◆ WHAT THE EXERCISE ASKS:
The expected answer is a copy of every line in the listing that has the word "raised".

········

-- ==== Sys2Proof/Machine/Ops.lean ====
section
/-! DEFINITION. The operations every meaning shares: buffer memory, port accessors, raising an error and completing an
operation, and the Builder's emit primitive. -/

namespace Sys2Proof.Machine

open Sys2Proof

/-! ## Buffer memory (R60, R63, R71) -/

/-- The word written at an index, if any was. -/
def Memory.read : Memory → Nat → Option Word
  | [], _ => none
  | (j, w) :: m, i => if i = j then some w else Memory.read m i

/-- `MemWrite` (R11): store one word, keeping the indices strictly rising. -/
def Memory.write : Memory → Nat → Word → Memory
  | [], i, v => [(i, v)]
  | (j, w) :: m, i, v =>
    if i < j then (i, v) :: (j, w) :: m
    else if i = j then (i, v) :: m
    else (j, w) :: Memory.write m i v

/-- Store a list of words at consecutive indices, the first at `i`. -/
def Memory.writeAll : Memory → Nat → List Word → Memory
  | m, _, [] => m
  | m, i, v :: vs => Memory.writeAll (Memory.write m i v) (i + 1) vs

/-- The canonical form: indices strictly rising. -/
def Memory.wf : Memory → Bool
  | [] => true
  | [_] => true
  | (i, _) :: (j, w) :: m => decide (i < j) && Memory.wf ((j, w) :: m)

/-- `MemRead(TX, i)` (R11): the word written there, or a free value while none was (R71). -/
def State.txWord (s : State) (i : Nat) : Word := (s.tx.read i).getD (Config.unwrittenTx s.txEpoch i)

/-- `MemRead(RX, i)` (R11): the word written there, or a free value while none was (R71). -/
def State.rxWord (s : State) (i : Nat) : Word := (s.rx.read i).getD (Config.unwrittenRx s.rxEpoch i)

/-! ## Registers both ports have (R22, R23) -/

/-- ARG0 of a port. -/
def State.arg0 (s : State) : Port → Word
  | .bp => s.bp.arg0
  | .pp => s.pp.arg0

/-- ARG1 of a port. -/
def State.arg1 (s : State) : Port → Word
  | .bp => s.bp.arg1
  | .pp => s.pp.arg1

/-- STATUS of a port. -/
def State.statusOf (s : State) : Port → Status
  | .bp => s.bp.status
  | .pp => s.pp.status

/-- RESULT of a port. -/
def State.resultOf (s : State) : Port → Word
  | .bp => s.bp.result
  | .pp => s.pp.result

/-- Write STATUS of a port. -/
def State.setStatus (s : State) (p : Port) (c : Status) : State :=
  match p with
  | .bp => { s with bp := { s.bp with status := c } }
  | .pp => { s with pp := { s.pp with status := c } }

/-- Write RESULT of a port. -/
def State.setResult (s : State) (p : Port) (v : Word) : State :=
  match p with
  | .bp => { s with bp := { s.bp with result := v } }
  | .pp => { s with pp := { s.pp with result := v } }

/-- Write the Builder's CURSOR. -/
def State.setCursor (s : State) (v : Word) : State := { s with bp := { s.bp with cursor := v } }

/-! ## Errors and completion (R263, R272) -/

/-- `raise` (R11, R263), the block's counterpart of taking an exception: the operation stops where it is, the code goes
to the port's STATUS, and nothing else is saved or changed. -/
def raise (p : Port) (c : Status) (s : State) : Host.Outcome State Fault Refusal := .next (s.setStatus p c)

/-- The end of an operation that raised nothing: STATUS becomes OK (R96 "writes STATUS last"). R272: nothing is
returned from; the next command word starts the next operation. -/
def finish (p : Port) (s : State) : Host.Outcome State Fault Refusal := .next (s.setStatus p .ok)

/-- An illegal command word changes nothing but STATUS (R98, R268). -/
def illegalCommand (p : Port) (s : State) : Host.Outcome State Fault Refusal := raise p .errUnsupported s

/-- Part of an operation: it went through, or it raised a status code at some point and what was written before stands (R263). -/
inductive Attempt where
  | done (s : State)
  | raised (c : Status) (s : State)
  deriving DecidableEq, Repr

/-- Go on with the next part unless this one raised an error (R263: "nothing after it is executed"). -/
def Attempt.andThen (a : Attempt) (f : State → Attempt) : Attempt :=
  match a with
  | .done s => f s
  | .raised c s => .raised c s

/-- Complete an operation from its last part. -/
def Attempt.complete (p : Port) : Attempt → Host.Outcome State Fault Refusal
  | .done s => finish p s
  | .raised c s => raise p c s

/-! ## The emit primitive (R151) -/

/-- EMIT(words) (R151): all the words or none, at the cursor, which advances by their number. -/
def emit (ws : List Word) (s : State) : Attempt :=
  let cur := s.bp.cursor.toNat
  if s.bp.capacity.toNat < cur + ws.length then .raised .errState s
  else .done { s with
    tx := s.tx.writeAll cur ws
    bp := { s.bp with cursor := BitVec.ofNat 32 (cur + ws.length) } }

end Sys2Proof.Machine
end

········

◆ ANSWER TO THIS PROBLEM:
/-- The end of an operation that raised nothing: STATUS becomes OK (R96 "writes STATUS last"). R272: nothing is
/-- Part of an operation: it went through, or it raised a status code at some point and what was written before stands (R263). -/
  | raised (c : Status) (s : State)
/-- Go on with the next part unless this one raised an error (R263: "nothing after it is executed"). -/
  | .raised c s => .raised c s
  | .raised c s => raise p c s
  if s.bp.capacity.toNat < cur + ws.length then .raised .errState s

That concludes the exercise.